Activity — Search the data for "localFault". Each line containing it is to be copied.
━━━━━ Supplied entries ━━━━━
theorem execTbBack_runs (w : Nat) (s : State) :
    ∃ blk', execTbBack w s = .next { s with blk := Blk.settle s.blk blk' } ∧ FrameM 0x4021008 (s.blk.pass w) blk' := by
  unfold execTbBack State.upd
  refine ⟨_, Eq.refl _, ?_⟩
  repeat' first
    | simp only [Nat.reduceAnd, FrameM.refl, FrameM.ite, FrameM.fold, implies_true, and_self, and_true, true_and, FrameM.iff (FrameM.upd_rst_eyes _), FrameM.iff (Blk.tbRecord_frame _ _ _)]
    | split
    | refine ⟨?_, ?_⟩
    | intro _
    | (with_reducible refine FrameM.foldI (fun _ _ => ?_) ?_)

theorem execAwlRecordDeliver_runs (w : Nat) (e : Nat) (s : State) :
    ∃ blk', execAwlRecordDeliver w e s = .next { s with blk := Blk.settle s.blk blk' } ∧ FrameM 0x4020018 (s.blk.pass w) blk' := by
  unfold execAwlRecordDeliver State.upd
  refine ⟨_, Eq.refl _, ?_⟩
  repeat' first
    | simp only [Nat.reduceAnd, FrameM.refl, FrameM.ite, FrameM.fold, implies_true, and_self, and_true, true_and, FrameM.iff (Blk.awlDeliver_frame _ _), FrameM.iff (Blk.pairAll_frame _)]
    | split
    | refine ⟨?_, ?_⟩
    | intro _
    | (with_reducible refine FrameM.foldI (fun _ _ => ?_) ?_)

theorem execPinStart_runs (w : Nat) (f : Nat) (s : State) :
    ∃ blk', execPinStart w f s = .next { s with blk := Blk.settle s.blk blk' } ∧ FrameM 0x4000000 (s.blk.pass w) blk' := by
  unfold execPinStart State.upd
  refine ⟨_, Eq.refl _, ?_⟩
  repeat' first
    | simp only [Nat.reduceAnd, FrameM.refl, FrameM.ite, FrameM.fold, implies_true, and_self, and_true, true_and, FrameM.iff (Blk.calStart_frame _ _)]
    | split
    | refine ⟨?_, ?_⟩
    | intro _
    | (with_reducible refine FrameM.foldI (fun _ _ => ?_) ?_)

theorem execCalPeriodic_runs (w : Nat) (tj : Int) (s : State) :
    ∃ blk', execCalPeriodic w tj s = .next { s with blk := Blk.settle s.blk blk' } ∧ FrameM 0x1004000000 (s.blk.pass w) blk' := by
  unfold execCalPeriodic State.upd
  refine ⟨_, Eq.refl _, ?_⟩
  repeat' first
    | simp only [Nat.reduceAnd, FrameM.refl, FrameM.ite, FrameM.fold, implies_true, and_self, and_true, true_and, FrameM.iff (FrameM.upd_tj _), FrameM.iff (Blk.rotStart_frame _)]
    | split
    | refine ⟨?_, ?_⟩
    | intro _
    | (with_reducible refine FrameM.foldI (fun _ _ => ?_) ?_)

theorem execCalStepDone_runs (w : Nat) (edge : Bool) (diff : Nat) (dly : Nat) (s : State) :
    ∃ blk', execCalStepDone w edge diff dly s = .next { s with blk := Blk.settle s.blk blk' } ∧ FrameM 0x7fc7fbfbc (s.blk.pass w) blk' := by
  unfold execCalStepDone State.upd
  refine ⟨_, Eq.refl _, ?_⟩
  repeat' first
    | simp only [Nat.reduceAnd, FrameM.refl, FrameM.ite, FrameM.fold, implies_true, and_self, and_true, true_and, FrameM.iff (Blk.calStep_frame _ _ _ _)]
    | split
    | refine ⟨?_, ?_⟩
    | intro _
    | (with_reducible refine FrameM.foldI (fun _ _ => ?_) ?_)

theorem execFrameReceived_runs (w : Nat) (p : Nat) (bs : Bytes) (age : Nat) (var : Int) (bad : Bool) (s : State) :
    ∃ blk', execFrameReceived w p bs age var bad s = .next { s with blk := Blk.settle s.blk blk' } ∧ FrameM 0x7ffffbfbc (s.blk.pass w) blk' := by
  unfold execFrameReceived State.upd
  refine ⟨_, Eq.refl _, ?_⟩
  repeat' first
    | simp only [Nat.reduceAnd, FrameM.refl, FrameM.ite, FrameM.fold, implies_true, and_self, and_true, true_and, FrameM.iff (Blk.frameRx_frame _ _ _ _ _ _)]
    | split
    | refine ⟨?_, ?_⟩
    | intro _
    | (with_reducible refine FrameM.foldI (fun _ _ => ?_) ?_)

theorem execLinkChange_runs (w : Nat) (p : Nat) (lock : Bool) (fec : Bool) (aligned : Bool) (localFault : Bool) (remoteFault : Bool) (lpi : Bool) (s : State) :
    ∃ blk', execLinkChange w p lock fec aligned localFault remoteFault lpi s = .next { s with blk := Blk.settle s.blk blk' } ∧ FrameM 0x489eb0038 (s.blk.pass w) blk' := by
  unfold execLinkChange State.upd
  refine ⟨_, Eq.refl _, ?_⟩
  repeat' first
    | simp only [Nat.reduceAnd, FrameM.refl, FrameM.ite, FrameM.fold, implies_true, and_self, and_true, true_and, FrameM.iff (Blk.txRetry_frame _), FrameM.iff (Blk.evalBound_frame _ _ _), FrameM.iff (Blk.pcsChange_frame _ _ _)]
    | split
    | refine ⟨?_, ?_⟩
    | intro _
    | (with_reducible refine FrameM.foldI (fun _ _ => ?_) ?_)

theorem execPauseExpire_runs (w : Nat) (p : Nat) (s : State) :
    ∃ blk', execPauseExpire w p s = .next { s with blk := Blk.settle s.blk blk' } ∧ FrameM 0x80000000 (s.blk.pass w) blk' := by
  unfold execPauseExpire State.upd
  refine ⟨_, Eq.refl _, ?_⟩
  repeat' first
    | simp only [Nat.reduceAnd, FrameM.refl, FrameM.ite, FrameM.fold, implies_true, and_self, and_true, true_and, FrameM.iff (Blk.pauseOver_frame _ _)]
    | split
    | refine ⟨?_, ?_⟩
    | intro _
    | (with_reducible refine FrameM.foldI (fun _ _ => ?_) ?_)

theorem execStorm_runs (w : Nat) (p : Nat) (s : State) :
    ∃ blk', execStorm w p s = .next { s with blk := Blk.settle s.blk blk' } ∧ FrameM 0x7fc7fbfbc (s.blk.pass w) blk' := by
  unfold execStorm State.upd
  refine ⟨_, Eq.refl _, ?_⟩
  repeat' first
    | simp only [Nat.reduceAnd, FrameM.refl, FrameM.ite, FrameM.fold, implies_true, and_self, and_true, true_and, FrameM.iff (Blk.stormBegin_frame _ _)]
    | split
    | refine ⟨?_, ?_⟩
    | intro _
    | (with_reducible refine FrameM.foldI (fun _ _ => ?_) ?_)

theorem execStormEnd_runs (w : Nat) (p : Nat) (s : State) :
    ∃ blk', execStormEnd w p s = .next { s with blk := Blk.settle s.blk blk' } ∧ FrameM 0x8000000 (s.blk.pass w) blk' := by
  unfold execStormEnd State.upd
  refine ⟨_, Eq.refl _, ?_⟩
  repeat' first
    | simp only [Nat.reduceAnd, FrameM.refl, FrameM.ite, FrameM.fold, implies_true, and_self, and_true, true_and, FrameM.iff (Blk.setPort_frame _ _ _)]
    | split
    | refine ⟨?_, ?_⟩
    | intro _
    | (with_reducible refine FrameM.foldI (fun _ _ => ?_) ?_)

theorem execFrameStart_runs (w : Nat) (p : Nat) (s : State) :
    ∃ blk', execFrameStart w p s = .next { s with blk := Blk.settle s.blk blk' } ∧ FrameM 0x588290028 (s.blk.pass w) blk' := by
  unfold execFrameStart State.upd
  refine ⟨_, Eq.refl _, ?_⟩
  repeat' first
    | simp only [Nat.reduceAnd, FrameM.refl, FrameM.ite, FrameM.fold, implies_true, and_self, and_true, true_and, FrameM.iff (Blk.txRetry_frame _), FrameM.iff (Blk.frameStart_frame _ _)]
    | split
    | refine ⟨?_, ?_⟩
    | intro _
    | (with_reducible refine FrameM.foldI (fun _ _ => ?_) ?_)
━━━━━
Reply to the exercise —
theorem execLinkChange_runs (w : Nat) (p : Nat) (lock : Bool) (fec : Bool) (aligned : Bool) (localFault : Bool) (remoteFault : Bool) (lpi : Bool) (s : State) :
    ∃ blk', execLinkChange w p lock fec aligned localFault remoteFault lpi s = .next { s with blk := Blk.settle s.blk blk' } ∧ FrameM 0x489eb0038 (s.blk.pass w) blk' := by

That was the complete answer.